- Born: October 28, 1945 San Francisco, California
- Died: August 3, 2020 (aged 74) Novato, California
- Education: University of San Francisco (BA) University of Pennsylvania (MBA)

= Ralph Barbieri =

American sports journalist (1945–2020)

Ralph Louis Barbieri (October 28, 1945 – August 3, 2020) was an American sports radio personality from San Francisco, California. Along with former NBA player Tom Tolbert, Barbieri hosted the afternoon sports radio show The Razor and Mr. T on KNBR (AM) from 1996 to 2012. With Barbieri, the show was the highest-rated show in the Bay Area for the 25–54 male demographic since 2000.

==Early life and education==
Barbieri was born in San Francisco to Louis J. and Gloria Barbieri. He grew up in Millbrae, California. Barbieri earned a bachelor's degree in 1967 from the University of San Francisco, having studied political science with a minor in philosophy. He proceeded to obtain a Master of Business Administration from the Wharton School at the University of Pennsylvania. After completing his studies, he spent one-and-a-half years in New York, where he found employment in advertising. He subsequently returned to San Francisco.

==Career==
Barbieri was a stringer for Sport magazine before he joined KNBR in 1984 at the sports news desk. He was later given his own sports talk show and transferred to the prime afternoon-time slot. In 1996, he was teamed with Tolbert, a former NBA player. Barbieri's nickname was "The Razor" because of his raspy voice, thought by some listeners to resemble a barber's electric razor and his "no-nonsense" approach to interviews. The nickname, which may have also been inspired by his surname's resemblance to "barber", was given to him by longtime San Francisco Chronicle columnist Herb Caen.

Barbieri was described as a "bulldog of an interviewer" who exuded an "opinionated" and "abrasive" interviewing style. At the same time, his critics took the view that his questions were long-winded and restrained, which he said enabled listeners to get a better grasp of the people he was interviewing. In 2007, Barbieri renewed his four-year contract with KNBR through November 2011. Barbieri was known to end his show with, "Angels fly because they take themselves lightly", a quote from G. K. Chesterton.

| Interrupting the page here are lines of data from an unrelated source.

-- ==== Sys2Proof/Machine/Matrix.lean ====
section
/-! DEFINITION. The matrix unit: weight buffers and fills (R74 to R77), broadcast steps (R78 to R94), the checker lane (R95 to
R99), replay, vote and diagnosis (R100 to R108), and MOWN (R152). A step carries out all the beats of R80 at its issue. -/

namespace Sys2Proof.Machine

/-! ## Weight buffers (R74 to R77, R95, R96) -/

/-- The checker sum row over lane rows: exact sums, each rounded once to FP32 (R95). -/
def sumRowOf (n : Nat) (rows : List (List FV)) : List W32 :=
  (List.range n).map (fun k => toF32 (sumFV (rows.map (fun r => r.getD k .nan))))
/-- The checker magnitude row: each sum rounded once to BF16 toward +∞ (R95). -/
def magRowOf (n : Nat) (rows : List (List FV)) : List W16 :=
  (List.range n).map (fun k => toBf16Up (sumFV (rows.map (fun r => (r.getD k .nan).abs))))
/-- Whether a value is finite and within the FP32 range. -/
def inF32 (v : FV) : Bool :=
  match v with
  | .num _ m e => magLe m e (fp32.magVal fp32.maxCode).1 (fp32.magVal fp32.maxCode).2
  | _ => false
/-- Whether rows are usable for checking: every c(k) and m(k) in the FP32 range, no weight scale 0xFF (R95). -/
def rowsUsable (n : Nat) (rows : List (List FV)) : Bool :=
  (List.range n).all (fun k => inF32 (sumFV (rows.map (fun r => (r.getD k .nan).abs))))

/-- The lanes that a mask leaves on. -/
def lanesOf (m : BitVec 128) : List Nat := onesOf m.toNat 128
/-- The scaled values of a lane's row in a buffer. -/
def WBuf.row (w : WBuf) (l : Nat) : List FV :=
  match w.fmt with
  | none => []
  | some f => chunkVals f (w.rows.get l [])
/-- Bytes of a lane row with its scales (R75). -/
def rowBytes (fmt : BitVec 5) : Nat := chunkBytes fmt + chunkScales fmt

/-- A buffer written by a fill: the unmasked lanes' rows in ascending order, the rest as they were, and the checker rows,
rebuilt here or as the dealer sent them (R76, R95). -/
def fillBuf (w : WBuf) (fmt : BitVec 5) (mask : BitVec 128) (data : Bytes) (sent : Option (List W32 × List W16)) : WBuf :=
  let ls := lanesOf mask
  let n := rowBytes fmt
  let rows := (List.range ls.length).foldl (fun (m : Map Bytes) i => m.ins (ls.getD i 0) (slice data (n * i) n)) w.rows
  let vals := ls.map (fun l => chunkVals fmt (rows.get l []))
  let e := chunkOf fmt
  let own := (sumRowOf e vals, magRowOf e vals)
  let r := sent.getD own
  { fmt := some fmt, mask := mask, rows := rows, sumRow := r.1, magRow := r.2, unusable := !rowsUsable e vals, side := w.side }

/-- The checker row of a buffer in stand-in mode: an exact FP32 copy of lane L's scaled row; there is no magnitude row (R106). -/
def WBuf.standIn (w : WBuf) (l : Nat) : WBuf :=
  { w with sumRow := if w.mask.getLsbD l then (w.row l).map toF32 else [], magRow := [] }

/-- Flits of a fill from the mesh: the lane rows, then the two checker rows (R75, R76). -/
def fillFlits (n e : Nat) : Nat := (n + 6 * e + 63) / 64

/-- A fill's data are there: the buffer is written, in stand-in mode with a copy of lane L's row in place of any checker rows; a copy
that would exceed the FP32 range is a tile fault (R76, R95, R106). -/
def State.fillPut (s : State) (a : Site) (h : FillHeld) (data : Bytes) (sent : Option (List W32 × List W16)) : State :=
  let x := s.tile a.tile
  let w := fillBuf (x.buf h.f.buf) h.f.fmt h.mask data sent
  let s := s.onCtx a (fun c => { c with fill := none })
  match x.standin with
  | none => s.onTile a.tile (fun y => y.setBuf h.f.buf w)
  | some l =>
    if h.mask.getLsbD l && (w.row l).any (fun v => v.finite && !inF32 v) then (s.haltCtx a.tile a.side).tileFault a.tile 7
    else s.onTile a.tile (fun y => y.setBuf h.f.buf (w.standIn l))

/-- Take flits of a fill in turn from FIL0 and FIL1, as long as both have them (R75, R76). -/
def takeFill (k : Nat) (a b got : List Flit) : Nat → List Flit × List Flit × List Flit
  | 0 => (a, b, got)
  | n + 1 =>
    if k ≤ got.length then (a, b, got)
    else if got.length % 2 = 0 then
      match a with
      | f :: r => takeFill k r b (got ++ [f]) n
      | [] => (a, b, got)
    else
      match b with
      | f :: r => takeFill k a r (got ++ [f]) n
      | [] => (a, b, got)
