/-- STORE: each arriving flit becomes one line (R243). -/
def execStore (pos : Nat) (d : SDesc) (s : State) : Host.Outcome State Fault Refusal := .next (s.readDesc pos d 3 ⟨[], [], []⟩)

/-- GATHER: requests of up to 64 lines each to the shard's owner (R246). -/
def execGather (pos : Nat) (d : SDesc) (s : State) : Host.Outcome State Fault Refusal := .next (s.readDesc pos d 4 ⟨[], [], []⟩)

/-- STOCK_IN: slice lines move into sweep staging (R248, R335). -/
def execStockIn (pos : Nat) (d : SDesc) (ecc : LineEcc) (s : State) : Host.Outcome State Fault Refusal := .next (s.readDesc pos d 5 ecc)

/-- STOCK_OUT: a sweep block's lines go back to the stock (R328, R335). -/
def execStockOut (pos : Nat) (d : SDesc) (ecc : LineEcc) (s : State) : Host.Outcome State Fault Refusal := .next (s.readDesc pos d 6 ecc)

/-! ## Patrol scrubbers (R228 to R230) -/

/-- What a scrubber's pass reports of one position: corrected lines, lines that it poisons in place with UE_READ and UE_SCRUB, and
SCRUB_PASS at its end (R229, R230, R554). -/
def State.scrub (s : State) (near : Bool) (k reader : Nat) (e : LineEcc) : State :=
  let s := s.corrected near k e.ce.length
  let s := s.each e.ue (fun s l => (s.newUe near k l reader).emit 0x0404 [.w4 k, .w8 (64 * l)])
  s.emit 0x0406 [.w4 k, .w4 (b2n !near)]

/-- NEAR_SCRUB: a pass over a stack; not with the scrubber off, a period of 0, or the stack out of service (R230). -/
def execNearScrub (pos : Nat) (ecc : LineEcc) (s : State) : Host.Outcome State Fault Refusal :=
  .next (if s.on R.DL_CTRL_SCRUB_N && s.rd R.DL_SCRUB_NEAR_H != 0 && s.inSvc pos then s.scrub true pos (requester 8 pos) ecc else s)

/-- STOCK_SCRUB: a pass over both slices of a far controller (R226, R230). -/
def execStockScrub (far : Nat) (ecc : LineEcc) (ecc2 : LineEcc) (s : State) : Host.Outcome State Fault Refusal :=
  let one := fun (s : State) (k : Nat) (e : LineEcc) => if s.inSvc k then s.scrub false k (requester 9 far) e else s
  .next (if s.on R.DL_CTRL_SCRUB_S && s.rd R.DL_SCRUB_STOCK_H != 0 then one (one s (2 * far) ecc) (2 * far + 1) ecc2 else s)

end Sys2Proof.Machine
end

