-- ==== Sys2Proof/Machine/Trump.lean ====
section
/-! DEFINITION. The trump network (R199 to R215): STOP, STALL, UNSTALL, START, FREEZE, STEP, THAW, flags, tricks at the root with their
timeout, and FB_TRUMP_CMD. -/

namespace Sys2Proof.Machine

/-! ## START (R180, R209, R327) -/

/-- Registers that count over a hand and return to 0 at the START of the play schedule (R215, R251, R317, R381): one register, or
one of each field, position or port. -/
def startZero : List Fld :=
  [R.FB_STALL_BEATS_BEATS, R.FB_FSLIP_SLIPS, R.DL_PLATE_BEATS, R.PT_STATUS_ALL_SEALED, R.PT_RENEGES_COUNT, R.PT_REBUILDS_COUNT,
   R.PT_PTRACK_PEAK, R.PT_PHELD_BEATS, R.PT_PPKT_COUNT, R.LK_PRETRY_COUNT, R.LK_PHELD_SLOTS]

/-- Write 0 to every register of an array. -/
def State.zeroFld (s : State) (f : Fld) : State := s.each (List.range f.count) (fun s i => s.setI f i 0)

/-- A router at START: phase 0 at RB 0. Switches that its tile decoded ahead of START stay noted (R148, R180). -/
def Router.start (r : Router) : Router := { r with phase := 0, b0 := 0, rb := 0 }

/-- A tile at START: BC of the primary is 0, and the side context's beat is noted; `counts`: its slips return to 0 as well (R127, R209, R327). -/
def Tile.start (counts : Bool) (x : Tile) : Tile :=
  { x with
    prim := if x.prim.running then { x.prim with bc := 0 } else x.prim
    side0 := x.side.bc.toNat
    slip := if counts then 0 else x.slip
    router := x.router.start }

/-- START: the schedule that was set up begins. At the START of a play schedule, and of a recovery deal's sweep, the counts of the
hand return to 0 (R327). -/
def State.startNow (s : State) : State :=
  let counts := !s.hand.sweep || (match s.hand.running with | none => false | some d => bitOf d.d.dflags.toNat 0)
  let s := { s with tiles := s.tiles.mapVals Tile.reset (Tile.start counts) }
  let s := { s with fab := { s.fab with started := true, slipped := if counts then [] else s.fab.slipped } }
  (if counts then s.each startZero State.zeroFld else s).advanceAll

/-- Whether a schedule is set up that START begins: none that runs already, and a recovery deal has no play schedule (R209, R342). -/
def State.startable (s : State) : Bool :=
  s.hand.running.isSome && !s.fab.started && s.hand.outcome.isNone && !(s.recovering && !s.hand.sweep)

/-- START (R209): at its tick every unit of the footprint and every router begins the schedule that the hand boundary, or the sweep's
start, set up. -/
def execStart (tick : TrumpPkt) (s : State) : Host.Outcome State Fault Refusal :=
  .next (s.hop tick.hop 0xB (fun s => let s := s.atTick tick.arg; if s.startable then s.startNow else s))

/-! ## FREEZE, STEP and THAW (R211, R212) -/

/-- The beat at which a context that runs stops when the wafer freezes now: the one after the beat it is in. -/
def Ctx.stopBeat (c : Ctx) : Nat := if c.running then c.bc.toNat + 1 else 0
/-- The highest stopping beat that tree 0xFF gathers over the tiles and the scheduled routers of the footprint (R203, R211). -/
def State.topBeat (s : State) : Nat :=
  if !s.fab.started then 0
  else s.tiles.foldl (fun n e =>
    max n (max e.2.prim.stopBeat (if e.2.router.mode == .scheduled then e.2.router.rb else 0))) 0

/-- FREEZE of units that may run (R211): F_eff is the greater of the target and the highest stopping beat; the units run on to it. A freeze in
force keeps the greatest F_eff. -/
def State.freezeNow (s : State) (target : Nat) : State :=
  let in_ := s.on R.FB_STATUS_FROZEN || s.fab.freezing
  let old := if in_ then s.fEff else 0
  let e := max (max old target) (if in_ then 0 else s.topBeat) % 2 ^ 48
  if in_ && e == old then s
  else
    let s := (s.wr64 R.FB_FREEZE_BEAT_LO_FE_LO R.FB_FREEZE_BEAT_HI_FE_HI e).wr R.DB_STATUS_BREAK 0
    let s := ({ s with fab := { s.fab with freezing := true } } : State).wr R.FB_STATUS_FROZEN 0
    (s.deliverAll.advanceAll).freezeCheck

/-- FREEZE (R211). On a stalled wafer the target is recorded (R212). -/
def State.freezeAt (s : State) (target : Nat) : State :=
  if s.on R.FB_STATUS_STALLED then
    { s with fab := { s.fab with freezePend := some (max (s.fab.freezePend.getD 0) target) } }
  else s.freezeNow target

/-- FREEZE (R211). -/
def execFreeze (target : Nat) (hop : Hop) (s : State) : Host.Outcome State Fault Refusal :=
  .next (s.hop hop 0x4 (fun s => s.freezeAt target))

/-- STEP n (R211): F_eff of a frozen wafer rises by n. -/
def State.stepBy (s : State) (n : Nat) : State :=
  if s.on R.FB_STATUS_FROZEN && decide (0 < n) then s.freezeAt (s.fEff + n) else s

/-- STEP (R211). -/
def execStep (n : TrumpPkt) (s : State) : Host.Outcome State Fault Refusal := .next (s.hop n.hop 0x5 (fun s => s.stepBy n.arg))

/-- THAW (R209, R211, R212): the freeze ends, and the units run on; a stalled wafer stays until UNSTALL. -/
def State.thawNow (s : State) : State :=
  (({ s with fab := { s.fab with freezePend := none, freezing := false } } : State).wr R.FB_STATUS_FROZEN 0).deliverAll.advanceAll

/-- THAW at its tick (R209). -/
def execThaw (tick : TrumpPkt) (s : State) : Host.Outcome State Fault Refusal :=
  .next (s.hop tick.hop 0x6 (fun s => (s.atTick tick.arg).thawNow))

/-! ## STALL and UNSTALL (R208, R209, R212) -/

/-- UNSTALL: the stall's beats are counted, a freeze recorded meanwhile takes effect, results that were held are written, and the units run on
(R209, R212). -/
def State.unstallNow (s : State) : State :=
  if s.fab.stallAt.isNone then s
  else
    let p := s.fab.freezePend
    let s := ({ s with fab := { s.fab with freezePend := none } } : State).stallEnd
    (match p with | none => s | some f => s.freezeNow f).deliverAll.advanceAll

/-- STALL at its tick (R209). -/
def execStall (cause : Nat) (tick : TrumpPkt) (s : State) : Host.Outcome State Fault Refusal :=
  .next (s.hop tick.hop 0x7 (fun s => (s.atTick tick.arg).stallNow cause))

/-- UNSTALL at its tick (R209). -/
def execUnstall (tick : TrumpPkt) (s : State) : Host.Outcome State Fault Refusal :=
  .next (s.hop tick.hop 0x8 (fun s => (s.atTick tick.arg).unstallNow))

/-! ## STOP (R210, R556) -/

/-- STOP (R210). -/
def execStop (cause : TrumpPkt) (s : State) : Host.Outcome State Fault Refusal :=
  .next (s.hop cause.hop 0x9 (fun s => s.stopFor cause.arg))

/-! ## Flags (R207, R208) -/

/-- A flag of the root set by a packet's bit. -/
def State.flagBit (s : State) (flags : BitVec 3) (i : Nat) (f : Fld) : State := if flags.getLsbD i then s.wr f 1 else s

/-- FLAG from a tile: OR flags at the root (R207); FAULT stalls the wafer with no software involved (R208). The supervisor's STOP is a command of
its own, and until it comes the stall, and a freeze, stand (R212). -/
def execFlag (tile : Nat) (flags : BitVec 3) (hop : Hop) (s : State) : Host.Outcome State Fault Refusal :=
  .next (s.hop hop 0x3 (fun s =>
    let s := s.onTile tile (fun x => { x with flags := x.flags ||| flags })
    let s := (s.flagBit flags 0 R.FB_TRUMP_FLAGS_NONFIN).flagBit flags 1 R.FB_TRUMP_FLAGS_RENEGE
    if flags.getLsbD 2 then s.faultFlag else s))

/-! ## Tricks (R203 to R206) -/

/-- CONTRIB: a contribution reaches the root and is combined (R204). -/
def execContrib (tree member : Nat) (fn : BitVec 4) (v : W32) (hop : Hop) (s : State) : Host.Outcome State Fault Refusal :=
  .next (s.hop hop 0x1 (fun s => s.contribIn tree member fn v))

/-- RESULT: the result of a complete instance reaches every member (R204), and what waited for it goes on. -/
def execResult (tree : Nat) (hop : Hop) (s : State) : Host.Outcome State Fault Refusal :=
  .next (s.hop hop 0x2 (fun s => (s.deliver tree).advanceAll))

/-- TRICK_TIMEOUT of an open instance of a wafer tree: the hand is misdealt; with every member lost the contributor count is 0,
which is fatal (R23, R206). While the wafer stands the timeout pauses (R212). A table tree has the timeout of R370 in its
place. -/
def execTrickTimeout (tree : Nat) (s : State) : Host.Outcome State Fault Refusal :=
  let t := s.trickOf tree
  .next (
    if 0xF0 ≤ tree ∨ t.got.isEmpty ∨ t.done.isSome ∨ !s.moving then s
    else
      let s := s.emit 0x030B [.w4 tree]
      if (s.members tree).isEmpty then s.fatal 0x030B 0xFFFF else s.misdeal 5)

/-! ## FB_TRUMP_CMD (R213, R214) -/

/-- Whether an agent's write of FB_TRUMP_CMD counts (R213, R518). -/
def State.mayTrump (s : State) (who : Agent) : Bool := s.mayWrite who R.FB_TRUMP_CMD_CMD.off

/-- CMD 0x1: FREEZE at FB_FREEZE_AT (R214). The stopping beats come as contributions on tree 0xFF (R203, R211); where a node refuses them, no
freeze comes about (R200, R201; log 232). -/
def execCmdFreeze (who : Agent) (_v : W32) (gather : Hop) (s : State) : Host.Outcome State Fault Refusal :=
  .next (if s.mayTrump who then
    s.hop gather 0x1 (fun s => s.freezeAt (s.rd64 R.FB_FREEZE_AT_LO_F_LO R.FB_FREEZE_AT_HI_F_HI)) else s)

/-- CMD 0x2: STEP by STEPS; 0 does nothing (R214). -/
def execCmdStep (who : Agent) (v : W32) (s : State) : Host.Outcome State Fault Refusal :=
  .next (if s.mayTrump who then s.stepBy (v.toNat / 2 ^ 16) else s)

/-- CMD 0x3: THAW, at the first tick that the root may name (R209, R214). -/
def execCmdThaw (who : Agent) (_v : W32) (s : State) : Host.Outcome State Fault Refusal :=
  .next (if s.mayTrump who then (s.atTick s.nextTick).thawNow else s)

/-- CMD 0x4: STALL, at the first tick that the root may name; its cause is 2 (R209, R214, R555). -/
def execCmdStall (who : Agent) (_v : W32) (s : State) : Host.Outcome State Fault Refusal :=
  .next (if s.mayTrump who then (s.atTick s.nextTick).stallNow 2 else s)

/-- CMD 0x5: UNSTALL, at the first tick that the root may name (R209, R214). -/
def execCmdUnstall (who : Agent) (_v : W32) (s : State) : Host.Outcome State Fault Refusal :=
  .next (if s.mayTrump who then (s.atTick s.nextTick).unstallNow else s)

/-- CMD 0x6: STOP, by the supervisor alone; with no fault behind it its cause is 7 (R214, R556). -/
def execCmdStop (who : Agent) (_v : W32) (s : State) : Host.Outcome State Fault Refusal :=
  .next (if (who == .supervisor) && s.mayTrump who then s.stopFor 7 else s)

end Sys2Proof.Machine
end

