-- ==== Sys2Proof/Machine/Clock.lean ====
section
/-! DEFINITION. Clock sources, islands and gating (R425 to R444): the crystal and its judgement, source switches, lock loss, throttle,
spread spectrum, the frequency counters and the block enables. -/

namespace Sys2Proof.Machine

/-! ## Domains (R430, R438) -/

/-- Every domain. -/
def allDomains : List Nat := List.range 141
/-- The domain of the always-on clock. -/
def alwaysOnDomain : Nat := 140
/-- The nominal rate of the clock that a domain's counter counts, in MHz (R430, R437). -/
def nominalMHz (d : Nat) : Nat :=
  if d < 96 then 1200 else if d < 120 then 800 else if d < 136 then 1200 else if d < 138 then 800 else if d < 140 then 1200 else 100

/-- Whether a domain's block is enabled (R438): a field that is folded or lost is gated, and a field island of HOLD has no clock (R445). -/
def State.domainOn (s : State) (d : Nat) : Bool :=
  if d < 48 then s.fieldOn d
  else if d < 96 then bitOf (s.rd64 R.CK_EN_NEAR_LO_EN R.CK_EN_NEAR_HI_EN) (d - 48)
  else if d < 120 then bitOf (s.rd R.CK_EN_FAR_EN) (d - 96)
  else if d < 136 then bitOf (s.rd R.CK_EN_LINK_EN) (d - 120)
  else match d with
    | 136 => s.on R.CK_EN_MISC_PCIE_A
    | 137 => s.on R.CK_EN_MISC_PCIE_B
    | 138 => s.on R.CK_EN_MISC_SUPV
    | 139 => s.on R.CK_EN_MISC_RING
    | _ => true

/-- Note that something happened in the gate under way for which a domain's comparison is skipped (R437). -/
def State.disturb (s : State) (d : Nat) : State := { s with clk := { s.clk with disturbed := setIns s.clk.disturbed d } }
/-- Note it for every field island. -/
def State.disturbFields (s : State) : State := s.each allFields State.disturb

/-- A domain's root source changes: 0 REF or trimmed oscillator, 1 PLL or crystal, 2 BACKUP. The domain loses 2 cycles of the old source and
8 of the new (R432), in which its units neither run nor slip. -/
def State.switchTo (s : State) (d src : Nat) : State := (s.setI R.CK_DSTAT_SRC d src).disturb d

/-- A domain's clocks start: its PLL is its source, and locked (R428, R440, R545). -/
def State.startDomain (s : State) (d : Nat) : State :=
  let s := (s.setI R.CK_DSTAT_SRC d 1).setI R.CK_DSTAT_LOCK d 1
  (({ s with clk := { s.clk with dead := s.clk.dead.filter (· != d), backup := if d < 48 then s.clk.backup &&& ~~~ ((1 : BitVec 48) <<< d) else s.clk.backup } } :
    State).disturb d)

/-! ## The crystal (R426 to R429) -/

/-- Whether the crystal is being judged: neither judged stable nor given up, and the module not in WATCH or OFF (R549). -/
def State.judging (s : State) : Bool := !s.clk.stable && !s.clk.failed && !(s.pwr.pstate == .watch && !s.pwr.entering) && s.pwr.pstate != .off

/-- The clocks of the I/O ring during supervisor boot (R426, R428, R541): the supervisor runs from the reference and its PLL locks; the PLLs of the
I/O-ring control and of both endpoints start only from a stable crystal, and with them MOD_PWRGD rises. -/
def State.ioClocks (s : State) : State :=
  if !s.pwr.convOn || s.pwr.modReset || !s.on R.CK_EN_MISC_SUPV then s
  else
    let s := s.setI R.CK_DSTAT_LOCK 138 1
    if !s.clk.stable then s
    else
      let s := ((s.startDomain 136).startDomain 137).startDomain 139
      { s with pwr := { s.pwr with pwrgd := true } }

/-- Steps 6 and 7 of start-up (R544, R438): the supervisor's reset is released, and the boot ROM sets the enables of the supervisor, the I/O-ring
control and both endpoints. Nothing starts without the converters, or while MOD_RESET_N is held low (R551). -/
def State.bootStart (s : State) : State :=
  if !s.pwr.convOn || s.pwr.modReset then s
  else
    let s := (s.wr R.HI_STATUS_STAGE 1).wr R.CK_EN_MISC_SUPV 1
    (((s.wr R.CK_EN_MISC_RING 1).wr R.CK_EN_MISC_PCIE_A 1).wr R.CK_EN_MISC_PCIE_B 1).ioClocks

/-- The crystal is stable: the always-on domain switches to it, for which the tick counter adds 10 (R428). XTAL_OK names the mode as FIXED
has it. -/
def State.crystalStable (s : State) : State :=
  let s : State := { s with clk := { s.clk with stable := true }, ticks := s.ticks + 10 }
  let s := ((s.switchTo alwaysOnDomain 1).wr R.CK_STATUS_REF_XTAL 1).wr R.CK_STATUS_XTAL_OK 1
  let s := s.ioClocks
  s.emit 0x0701 [.w4 (s.rd R.CK_STATUS_FIXED), .w4 (s.rd R.CK_XTAL_WINDOWS)]

/-- A window's count in CK_XTAL. -/
def State.windowDone (s : State) (c : Nat) : State := (s.bump R.CK_XTAL_WINDOWS 1).wr R.CK_XTAL_COUNT (min c 0x1FFFF)

/-- Whether a window's count lies in range (R426). -/
def inRange (c : Nat) : Bool := decide (97500 ≤ c) && decide (c ≤ 102500)

/-- The run of R426 after a window. -/
def nextRun (run prev c : Nat) : Nat :=
  let diff := if c ≤ prev then prev - c else c - prev
  if !inRange c then 0
  else if 0 < run ∧ 0 < prev ∧ diff * 1000000 < 50 * prev then run + 1
  else 1

/-- XTAL_WINDOW (R426): a counting window ends. 16 in a row make the crystal stable; the 500th without gives XTAL_FAIL. -/
def execXtalWindow (c : Nat) (s : State) : Host.Outcome State Fault Refusal :=
  .next (
    if !s.judging || s.on R.CK_STATUS_FIXED then s
    else
      let run := nextRun (s.rd R.CK_STATUS_RUN) s.clk.prev c
      let s := (s.windowDone c).wr R.CK_STATUS_RUN run
      let s := { s with clk := { s.clk with prev := c } }
      if run = 16 then s.crystalStable
      else if 500 ≤ s.rd R.CK_XTAL_WINDOWS then
        ({ s with clk := { s.clk with failed := true } } : State).emit 0x0702 [.w4 c]
      else s)

/-- XTAL_FIXED_COUNT (R427): after 65,536 cycles the crystal is taken as stable; the window taken then may bring XTAL_SUSPECT. -/
def execXtalFixedCount (c : Nat) (s : State) : Host.Outcome State Fault Refusal :=
  .next (
    if !s.judging || !s.on R.CK_STATUS_FIXED then s
    else
      let s := s.crystalStable.windowDone c
      if inRange c then s else s.emit 0x0703 [.w4 c])

/-- XTAL_LOST (R429): the always-on domain and the supervisor run on the trimmed oscillator at once, every PLL is in holdover, and the loss is
fatal. -/
def execXtalLost (s : State) : Host.Outcome State Fault Refusal :=
  .next (
    if !s.on R.CK_STATUS_REF_XTAL || s.on R.CK_STATUS_XTAL_LOST then s
    else
      let s := (s.switchTo alwaysOnDomain 0).switchTo 138 0
      let s := (s.wr R.CK_STATUS_REF_XTAL 0).wr R.CK_STATUS_XTAL_LOST 1
      let s : State := { s with clk := { s.clk with holdover := true } }
      (s.emit 0x0704 [.w8 s.ticks]).fatal 0x0704 0xFFFF)

/-! ## Source switches and lock loss (R432, R433) -/

/-- Whether a change of source is one that R432 names and the state allows: the always-on domain to a stable crystal, the supervisor to its locked
PLL, a field island to BACKUP or back to a locked PLL. -/
def State.maySwitch (s : State) (d : Nat) (src : Nat) : Bool :=
  let now := s.getI R.CK_DSTAT_SRC d
  let lock := s.getI R.CK_DSTAT_LOCK d == 1
  if d < 48 then s.fieldOn d && ((now == 1 && src == 2) || (now == 2 && src == 1 && lock && !bitOf s.clk.backup.toNat d))
  else if d = 138 then now == 0 && src == 1 && lock
  else d == 140 && now == 0 && src == 1 && s.clk.stable && !s.on R.CK_STATUS_XTAL_LOST

/-- SOURCE_SWITCH (R432). The tick counter adds 10 for the always-on domain's switch (R428). -/
def execSourceSwitch (d : Nat) (src : BitVec 2) (s : State) : Host.Outcome State Fault Refusal :=
  .next (
    if !s.maySwitch d src.toNat then s
    else
      let s := s.switchTo d src.toNat
      if d = 140 then ({ s with ticks := s.ticks + 10 } : State).wr R.CK_STATUS_REF_XTAL 1 else s)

In 2011, Barbieri disclosed to KNBR and the public that he was diagnosed with Parkinson's disease in 2005. On April 11, 2012, the 66-year-old Barbieri was let go by KNBR. KNBR's parent company, Cumulus Media, said he "refused to honor some of the most basic terms of his contract". Barbieri's legal team cited age discrimination and disability discrimination in the termination. In 2013, he settled with Cumulus for an undisclosed amount, reportedly over $1 million.

==Personal life==
Barbieri was a vegetarian, a believer in animal rights, and a follower of eastern religious philosophies. In 1995, he avoided jail time by pleading no contest to a third-offense drunk driving charge; he spent 120 days in a residential treatment program. Following the incident, Barbieri settled down, giving up what he called "25 years of sex, drugs and rock and roll". In 2000, Barbieri fathered a son, Tayte Ali, via In vitro fertilisation, using an egg donor and a surrogate mother. In 2004, the American Diabetes Association named Ralph Barbieri one of five "Bay Area Father of the Year" award winners.

Barbieri died on August 3, 2020, at his home in Novato, California. He was 74, and suffered from Parkinson's disease since he was diagnosed in 2005.